The hearing focused on the pressure campaign by Trump allies against state and local officials to overturn the election results that made Joe Biden president.

“Mr. Trump was told by his own advisers that he had no basis for his stolen election claims yet he continued to pressure state officials to change the election results,” said Rep. Liz Cheney (R-WY) in her opening statement.

Rep. Adam Schiff (D-CA) led questioning Tuesday of the committee’s witnesses, which included a series of highly produced video montages of intimidation and threats by Trump supporters against election officials.

“The punishment for treason is death, “said an armed dissident in a cowboy hat looking directly into the camera in one of the clips presented by the committee.

The witnesses Tuesday were Arizona House Speaker Rusty Bowers, Georgia Secretary of State Brad Raffensperger, and Georgia Chief Operating Officer Gabriel Sterling, all Republicans.

Schiff began by asking Speaker Bowers about the former president’s claim that Bowers had said the election was not legitimate. “Anywhere, anyone, anytime that said I said the election was rigged … that is untrue,” said Bowers, who then recounted to the committee in painstaking detail the interactions he’d had with the White House in the weeks after the election.

Bowers said President Trump’s attorney, disgraced former New York City mayor Rudy Giuliani, claimed that 200,000 “illegal immigrants” had voted in the Arizona election.

“Do you have names?” Bowers said he asked Giuliani, who said that the Trump team did have names. But Giuliani never provided any names to Bowers, according to the Arizona House Speaker.

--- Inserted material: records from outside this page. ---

-- ==== Sys2Proof/Machine/Access.lean ====
section
/-! DEFINITION. Accesses (04_core_and_cluster_memories.md R85-R97, R109-R117, 09_hbm_and_translation.md R266-R270,
10_result_integrity.md R280, R281, 14_lodgings_and_security.md R387, R388): where a request goes, what refuses it, and
the one reading and the one writing of bytes through all checks. -/

namespace Sys2Proof.Machine

/-- What an access comes to: its result, an error response with the event recorded, or a request that is held and has
not been served yet (a takeover, a reset, a frozen front end: R86, R260, R379). -/
inductive Got (A : Type) where
  | ok (v : A)
  | err (event : Nat)
  | held
  deriving DecidableEq, Repr

/-- R288, R294: a fenced cluster. -/
def State.clusterFenced (s : State) (c : Nat) : Bool := nget s.integ.clusterFenced c != 0

/-- R294, R296, R351, R352: whether a cluster's compute clock stands. -/
def State.clockStopped (s : State) (c : Nat) : Bool :=
  s.clusterFenced c || s.integ.bursts.any (fun b => b.c == c && b.held) || nget s.pw.thermStop c != 0 || s.pw.stopped

/-- R343, R353: gangs paused; when a cap cannot be reached one gang of each lodging runs at a time, in an order of time. -/
def State.gangPaused (s : State) : Bool := s.pw.gangPause && !s.pw.unreachable

/-- R311: the slot of a logical core; 31 stands for an absent one. -/
def State.slotOf (s : State) (c l : Nat) : Nat :=
  fieldOf (5 * (l % 12)) 5 (s.reg rCL_CORE_MAP c (l / 12)).toNat

/-- R311: the logical core a slot of the device holds, 31 for none. -/
def State.logicalOf (s : State) (u : Nat) : Nat :=
  ((List.range 24).find? (fun l => s.slotOf (u / 28) l == u % 28)).getD 31

/-- R115-R117: 0 served, 1 gate closing, 2 off or powering up. -/
def State.partState (s : State) (k : Nat) : Nat :=
  let on := if k < 0x10000 then (s.fld fCO_MEM_POWER_STATE (k / 4)).testBit (k % 4)
    else (s.fld fCL_CM_POWER_STATE_STATE (k / 32 - 2048)).testBit (k % 32)
  let pend := if k < 0x10000 then (s.fld fCO_MEM_POWER_PENDING (k / 4)).testBit (k % 4)
    else (s.fld fCL_CM_POWER_STATE_PENDING (k / 32 - 2048)).testBit (k % 32)
  if pend && nget s.ms.powerDir k == 1 then 1 else if on && !pend then 0 else 2

/-- The event that refuses a request to a place: above the usable top (R88), gate closed (R116), off or powering up
(R116, R117). -/
def State.placeEvent (s : State) (p : Place) : Option Nat :=
  if !s.inCapacity p then some 0x2002
  else match p.part with
    | none => none
    | some k => match s.partState k with
      | 0 => none
      | 1 => some 0x2004
      | _ => some 0x2003

/-- Place of an offset in a core sub-window; none for the unmapped top (R85). -/
def placeInCore (u o : Nat) : Option Place :=
  if o < 0x100000 then some ⟨.wm, u, o⟩
  else if o < 0x1C0000 then some ⟨.am, u, o % 0x100000⟩
  else if o < 0x1F0000 then some ⟨.pm, u, o % 0x1C0000⟩
  else none

/-- Whether a slot's memories hold requests back: a takeover or swap of its logical core, or a core reset (R86,
R379). -/
def State.slotHeld (s : State) (u : Nat) : Bool :=
  s.rst.cores.contains u || s.integ.takeovers.any (fun t => t.c == u / 28 && (t.old == u % 28 || t.new == u % 28)) ||
    s.integ.dressings.any (fun d => d.u == u && d.leased.isSome)

/-- Whether a cluster holds requests back: a cluster reset (R380). -/
def State.clusterHeld (s : State) (c : Nat) : Bool := s.rst.clusters.any (fun p => p.1 == c)
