def execSemsig (u : Nat) (x : Payload) (s : State) : Outcome := s.sys u 4 x [xA x] (fun s => s.semSigBody u x)

/-- R156: every line of a core's instruction cache dropped. -/
def State.icInv (s : State) (u : Nat) : State :=
  { s with core := { s.core with icache := s.core.icache.filter (fun l => l.u != u) } }

def execSysIcinv (u : Nat) (x : Payload) (s : State) : Outcome := s.sys u 5 x [] (fun s => (s.icInv u).advance u 4)

/-- R137, R159: TRAP raises fault 0x4107 with sA, truncated to 48 bits, as the fault address. -/
def execSysTrap (u : Nat) (x : Payload) (s : State) : Outcome :=
  s.sys u 6 x [xA x] (fun s => s.progFault u 0x4107 ((s.sReg u (xA x)).toNat % 2 ^ 48))

def execRdtime (u : Nat) (x : Payload) (s : State) : Outcome :=
  s.sys u 7 x [xD x] (fun s => s.retire u (xD x) (BitVec.ofNat 64 (s.regionNow (u / 28))))

/-- R137: logical core, cluster, lodging and level in force. -/
def State.coreWord (s : State) (u : Nat) : Word :=
  BitVec.ofNat 64 (s.logicalOf u + (u / 28) <<< 5 + s.fld fCL_OWNER_LODGING (u / 28) <<< 11 +
    s.fld fCO_CORE_STATUS_LEVEL u <<< 14)

def execRdcore (u : Nat) (x : Payload) (s : State) : Outcome :=
  s.sys u 8 x [xD x] (fun s => s.retire u (xD x) (s.coreWord u))

def execRdbase (u : Nat) (x : Payload) (s : State) : Outcome :=
  s.sys u 10 x [xD x] (fun s => s.retire u (xD x) (BitVec.ofNat 64 (logicalWindow (u / 28) (s.logicalOf u))))

/-- R186: the key of a reduction slot: cluster, logical core, number. -/
def redKey (c l n : Nat) : Nat := (32 * c + l) * 16 + n

/-- R186, Table 5.14: FP32 combination in ascending order of logical core. -/
def redSum (xs : List (BitVec 32)) : BitVec 32 :=
  match xs with
  | [] => 0#32
  | x :: l => l.foldl (fun a b => (fadd a b).1) (toF32 (valF32 x))

def redMinMax (isMax : Bool) (xs : List (BitVec 32)) : BitVec 32 :=
  match xs with
  | [] => if isMax then 0xFF800000#32 else 0x7F800000#32
  | x :: l => l.foldl (fun a b => fminmax isMax a b) (if (valF32 x).isNan then 0x7FC00000#32 else x)

/-- The key of the first maximum among numbered elements; all ones when every one is NaN or there is none. -/
def argMaxOf (xs : List (Nat × BitVec 32)) : Word :=
  let step := fun (acc : Option (Nat × BitVec 32)) (p : Nat × BitVec 32) =>
    if (valF32 p.2).isNan then acc
    else match acc with
      | none => some p
      | some q => if (valF32 q.2).lt (valF32 p.2) then some p else acc
  match xs.foldl step none with
  | some p => BitVec.ofNat 64 p.1
  | none => BitVec.allOnes 64
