/-- R188: a WAIT_TIME whose count the region's site time has reached. -/
def execWaitTimeExpiry (c i : Nat) (s : State) : Outcome :=
  match s.waitOf (slotKey c i) with
  | none => .next s
  | some w => s.guard (s.fld fSQ_SLOT_WAIT c i == 4 && decide (w.need ≤ s.regionNow c) && s.actFirst 7) (fun s => s.waitMet c i)

/-- R173: what a completed launch leaves: the last of an ending stream frees its slot. -/
def State.endingCheck (s : State) (id : Nat) : State :=
  match s.sq.ending.find? (fun e => e.1 == id) with
  | none => s
  | some e => { s with sq := { s.sq with ending := s.sq.ending.erase e } }.endIfQuiet id e.2

/-- R173: a launched command completes: its cores are done and its writes acknowledged. -/
def State.launchDone (s : State) (x : Launch) : State :=
  let s := { s with sq := { s.sq with launches := s.sq.launches.filter (fun y => y.id != x.id) } }
  let s := match x.sig with
    | some g => s.sendSignal g.1 g.2 x.waybill (unitSeq x.c) (s.streamLodging x.stream) x.stream x.opc
    | none => s
  (s.completed x.stream x.waybill x.opc).endingCheck x.stream

def execLaunchComplete (n : Nat) (s : State) : Outcome :=
  match s.sq.launches.find? (fun x => x.id == n) with
  | none => .next s
  | some x => s.guard (x.cores == [] && s.net.resps.all (fun r => !(r.rq.table == (3, x.c) && r.op == x.id)))
    (fun s => s.launchDone x)

end Sys2Proof.Machine
end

“It is a tenant of my faith that the Constitution is divinely inspired,” Bowers said as to why he refused to overturn the Arizona election results to favor Trump, despite several attempts by the Trump team, lead by Giuliani, to pressure him to do so.

Bowers confirmed that Rep. Andy Biggs (R-AZ) had sent him a letter asking him to overturn the election.

In a previous hearing, the committee said that some members of Congress had asked Trump for a presidential pardon for their role in the January 6th insurrection. It is unclear if Biggs is among those members.

In Arizona, fake electors gathered and sent a fake election certificate to the Senate in the hopes that it would be given to then Vice President Mike Pence in the hope of stealing Arizona’s electoral count for Trump, according to committee testimony.

A staffer for Sen. Ron Johnson (R-WI) asked if the Wisconsin Republican could hand-deliver the fake elector certificate to the Vice President, according to evidence presented by the committee. The request was declined, according to text messages presented by the committee.

The next witnesses to testify were Raffensperger and Sterling from Georgia. Raffensperger testified that President Biden won the presidential election in Georgia by “approximately 12,000 votes.”

The committee then went to great lengths to disprove the debunked Trump campaign lie that ballots were improperly tampered with in Fulton County, Georgia.

Sterling walked the committee through the different methods used to tally the votes and how none of the patently false allegations of election misconduct levied by the Trump campaign held water.

Moreover, Sterling argued, the Trump campaign was aware of the lies they were spreading by mischaracterizing the video footage of election workers processing ballots to spread misinformation about the work being done in Georgia.

Trump’s own attorney general, William Barr, told the select committee in video testimony that the allegations of voter fraud spread by Giuliani “had no merit.”

Nevertheless, Trump claimed in phone calls with Georgia election officials that he won by “hundreds of thousands” of votes, then went so far as to ask election officials to “find” the votes before “a very important date” (January 6) when the election would be certified by Congress.

Trump even went so far as to retweet supporters suggesting that Raffensperger would be criminally liable for refusing to back the former president’s election lies. “That’s a big risk to you and to Ryan, your lawyer,” said Trump, in video evidence presented by the committee.

Raffensperger testified that after refusing Trump’s coercion, he and his family were subject to a series of death threats, including “disgusting” threats of a sexual nature against his wife and a break-in at his daughter-in-law’s home.

A fifth hearing by the House select committee investigating the January 6th attack on the Capitol is scheduled for Thursday.